▶ **TASK PROMPT**
Copy out all of the data below with no alterations.

▶ **RECORDS SHOWN**
-- ==== Sys2Proof/Laws/Ops.lean ====
section
/-!
SUPPORT. One lemma per shared operation that says once what it can do, for proofs to cite instead of unfolding it.
-/

namespace Sys2Proof.Machine

/-! ## General registers -/

/-- A general register just written reads as written. -/
@[simp] theorem State.getX_setX_same (s : State) (r : Reg) (v : Word) : (s.setX r v).getX r = v := by
  simp [State.getX, State.setX, Vector.get_eq_getElem]

/-- Writing a general register leaves the others alone. -/
theorem State.getX_setX_other (s : State) {r x : Reg} (v : Word) (h : x ≠ r) : (s.setX r v).getX x = s.getX x := by
  simp only [State.getX, State.setX, Vector.get_eq_getElem]
  exact Vector.getElem_set_ne _ _ fun e => h (BitVec.eq_of_toNat_eq e.symm)

/-- The general registers depend on the core's side only. -/
theorem State.getX_congr {s t : State} (h : t.core.x = s.core.x) (x : Reg) : t.getX x = s.getX x := by
  simp [State.getX, h]

/-! ## Writing and reading a register of the module -/

/-- `mtspr` to a register of the module, where it runs. -/
theorem mtsprTo_runs {p : Config.Params} {r : Spr} {rS : Reg} {s : State} (h : SprAccessRuns s) :
    mtsprTo p r rS s = .next ((s.writeSpr p r (s.getX rS)).advance) := by
  simp [mtsprTo, h.1, h.2]

/-- `mtspr` to a register of the module gives a next state only where it runs. -/
theorem mtsprTo_next {p : Config.Params} {r : Spr} {rS : Reg} {s t : State} (h : mtsprTo p r rS s = .next t) :
    SprAccessRuns s ∧ t = (s.writeSpr p r (s.getX rS)).advance := by
  unfold mtsprTo at h
  split at h
  · cases h
  · next hm =>
    split at h
    · cases h
    · next hp =>
      cases h
      exact ⟨⟨hm, by cases hq : s.acc.priv <;> simp_all⟩, rfl⟩

/-- `mfspr` from a register of the module, where it runs. -/
theorem mfsprFrom_runs {p : Config.Params} {r : Spr} {rD : Reg} {s : State} (h : SprAccessRuns s) :
    mfsprFrom p r rD s = .next ({ s.setX rD (s.readSpr p r) with draws := s.draws + 1 }.advance) := by
  simp [mfsprFrom, h.1, h.2]

/-- `mfspr` from a register of the module gives a next state only where it runs. -/
theorem mfsprFrom_next {p : Config.Params} {r : Spr} {rD : Reg} {s t : State} (h : mfsprFrom p r rD s = .next t) :
    SprAccessRuns s ∧ t = { s.setX rD (s.readSpr p r) with draws := s.draws + 1 }.advance := by
  unfold mfsprFrom at h
  split at h
  · cases h
  · next hm =>
    split at h
    · cases h
    · next hp =>
      cases h
      exact ⟨⟨hm, by cases hq : s.acc.priv <;> simp_all⟩, rfl⟩

/-- Every SPR number of the ten names its register. -/
theorem sprOfNumber_sprNumber (r : Spr) : sprOfNumber (sprNumber r) = some r := by
  cases r with
  | rba i => revert i; decide
  | ra i => revert i; decide
  | gra => decide
  | bbcmcr => decide

/-- A number that names a register is that register's. -/
theorem sprNumber_of_sprOfNumber {n : BitVec 10} {r : Spr} (h : sprOfNumber n = some r) : n = sprNumber r := by
  unfold sprOfNumber at h
  repeat' split at h
  all_goals first
    | (cases h; subst_vars; decide)
    | cases h

/-- An instruction that writes a register of the module means `mtsprTo`, in either of its rows. -/
theorem exec_writes {i : Instr} {r : Spr} {rS : Reg} (h : WritesSpr i r rS) (s : State) :
    exec i s = mtsprTo Config.chip r rS s := by
  rcases h with rfl | rfl
  · cases r with
    | rba k => fin_cases k <;> rfl
    | ra k => fin_cases k <;> rfl
    | gra => rfl
    | bbcmcr => rfl
  · simp [exec, execMtspr, sprOfNumber_sprNumber]

/-- An instruction that reads a register of the module means `mfsprFrom`, in either of its rows. -/
theorem exec_reads {i : Instr} {r : Spr} {rD : Reg} (h : ReadsSpr i r rD) (s : State) :
    exec i s = mfsprFrom Config.chip r rD s := by
  rcases h with rfl | rfl
  · cases r with
    | rba k => fin_cases k <;> rfl
    | ra k => fin_cases k <;> rfl
    | gra => rfl
    | bbcmcr => rfl
  · simp [exec, execMfspr, sprOfNumber_sprNumber]

/-! ## The core's flow -/

/-- With LK the link register holds the next instruction address. -/
@[simp] theorem State.link_lr (lk : Bool) (s : State) : (s.link lk).core.lr = if lk then s.nextAddr else s.core.lr := by
  unfold State.link; split <;> rfl

@[simp] theorem State.link_x (lk : Bool) (s : State) : (s.link lk).core.x = s.core.x := by
  unfold State.link; split <;> rfl

@[simp] theorem State.link_ctr (lk : Bool) (s : State) : (s.link lk).core.ctr = s.core.ctr := by
  unfold State.link; split <;> rfl

@[simp] theorem State.link_srr0 (lk : Bool) (s : State) : (s.link lk).core.srr0 = s.core.srr0 := by
  unfold State.link; split <;> rfl

@[simp] theorem State.link_srr1 (lk : Bool) (s : State) : (s.link lk).core.srr1 = s.core.srr1 := by
  unfold State.link; split <;> rfl

@[simp] theorem State.link_msrIp (lk : Bool) (s : State) : (s.link lk).core.msrIp = s.core.msrIp := by
  unfold State.link; split <;> rfl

▶ **SOLUTION TO THIS EXERCISE**
-- ==== Sys2Proof/Laws/Ops.lean ====
section
/-!
SUPPORT. One lemma per shared operation that says once what it can do, for proofs to cite instead of unfolding it.
-/

namespace Sys2Proof.Machine

/-! ## General registers -/

/-- A general register just written reads as written. -/
@[simp] theorem State.getX_setX_same (s : State) (r : Reg) (v : Word) : (s.setX r v).getX r = v := by
  simp [State.getX, State.setX, Vector.get_eq_getElem]

/-- Writing a general register leaves the others alone. -/
theorem State.getX_setX_other (s : State) {r x : Reg} (v : Word) (h : x ≠ r) : (s.setX r v).getX x = s.getX x := by
  simp only [State.getX, State.setX, Vector.get_eq_getElem]
  exact Vector.getElem_set_ne _ _ fun e => h (BitVec.eq_of_toNat_eq e.symm)

/-- The general registers depend on the core's side only. -/
theorem State.getX_congr {s t : State} (h : t.core.x = s.core.x) (x : Reg) : t.getX x = s.getX x := by
  simp [State.getX, h]

/-! ## Writing and reading a register of the module -/

/-- `mtspr` to a register of the module, where it runs. -/
theorem mtsprTo_runs {p : Config.Params} {r : Spr} {rS : Reg} {s : State} (h : SprAccessRuns s) :
    mtsprTo p r rS s = .next ((s.writeSpr p r (s.getX rS)).advance) := by
  simp [mtsprTo, h.1, h.2]

/-- `mtspr` to a register of the module gives a next state only where it runs. -/
theorem mtsprTo_next {p : Config.Params} {r : Spr} {rS : Reg} {s t : State} (h : mtsprTo p r rS s = .next t) :
    SprAccessRuns s ∧ t = (s.writeSpr p r (s.getX rS)).advance := by
  unfold mtsprTo at h
  split at h
  · cases h
  · next hm =>
    split at h
    · cases h
    · next hp =>
      cases h
      exact ⟨⟨hm, by cases hq : s.acc.priv <;> simp_all⟩, rfl⟩

/-- `mfspr` from a register of the module, where it runs. -/
theorem mfsprFrom_runs {p : Config.Params} {r : Spr} {rD : Reg} {s : State} (h : SprAccessRuns s) :
    mfsprFrom p r rD s = .next ({ s.setX rD (s.readSpr p r) with draws := s.draws + 1 }.advance) := by
  simp [mfsprFrom, h.1, h.2]

/-- `mfspr` from a register of the module gives a next state only where it runs. -/
theorem mfsprFrom_next {p : Config.Params} {r : Spr} {rD : Reg} {s t : State} (h : mfsprFrom p r rD s = .next t) :
    SprAccessRuns s ∧ t = { s.setX rD (s.readSpr p r) with draws := s.draws + 1 }.advance := by
  unfold mfsprFrom at h
  split at h
  · cases h
  · next hm =>
    split at h
    · cases h
    · next hp =>
      cases h
      exact ⟨⟨hm, by cases hq : s.acc.priv <;> simp_all⟩, rfl⟩

/-- Every SPR number of the ten names its register. -/
theorem sprOfNumber_sprNumber (r : Spr) : sprOfNumber (sprNumber r) = some r := by
  cases r with
  | rba i => revert i; decide
  | ra i => revert i; decide
  | gra => decide
  | bbcmcr => decide

/-- A number that names a register is that register's. -/
theorem sprNumber_of_sprOfNumber {n : BitVec 10} {r : Spr} (h : sprOfNumber n = some r) : n = sprNumber r := by
  unfold sprOfNumber at h
  repeat' split at h
  all_goals first
    | (cases h; subst_vars; decide)
    | cases h

/-- An instruction that writes a register of the module means `mtsprTo`, in either of its rows. -/
theorem exec_writes {i : Instr} {r : Spr} {rS : Reg} (h : WritesSpr i r rS) (s : State) :
    exec i s = mtsprTo Config.chip r rS s := by
  rcases h with rfl | rfl
  · cases r with
    | rba k => fin_cases k <;> rfl
    | ra k => fin_cases k <;> rfl
    | gra => rfl
    | bbcmcr => rfl
  · simp [exec, execMtspr, sprOfNumber_sprNumber]

/-- An instruction that reads a register of the module means `mfsprFrom`, in either of its rows. -/
theorem exec_reads {i : Instr} {r : Spr} {rD : Reg} (h : ReadsSpr i r rD) (s : State) :
    exec i s = mfsprFrom Config.chip r rD s := by
  rcases h with rfl | rfl
  · cases r with
    | rba k => fin_cases k <;> rfl
    | ra k => fin_cases k <;> rfl
    | gra => rfl
    | bbcmcr => rfl
  · simp [exec, execMfspr, sprOfNumber_sprNumber]

/-! ## The core's flow -/

/-- With LK the link register holds the next instruction address. -/
@[simp] theorem State.link_lr (lk : Bool) (s : State) : (s.link lk).core.lr = if lk then s.nextAddr else s.core.lr := by
  unfold State.link; split <;> rfl

@[simp] theorem State.link_x (lk : Bool) (s : State) : (s.link lk).core.x = s.core.x := by
  unfold State.link; split <;> rfl

@[simp] theorem State.link_ctr (lk : Bool) (s : State) : (s.link lk).core.ctr = s.core.ctr := by
  unfold State.link; split <;> rfl

@[simp] theorem State.link_srr0 (lk : Bool) (s : State) : (s.link lk).core.srr0 = s.core.srr0 := by
  unfold State.link; split <;> rfl

@[simp] theorem State.link_srr1 (lk : Bool) (s : State) : (s.link lk).core.srr1 = s.core.srr1 := by
  unfold State.link; split <;> rfl

@[simp] theorem State.link_msrIp (lk : Bool) (s : State) : (s.link lk).core.msrIp = s.core.msrIp := by
  unfold State.link; split <;> rfl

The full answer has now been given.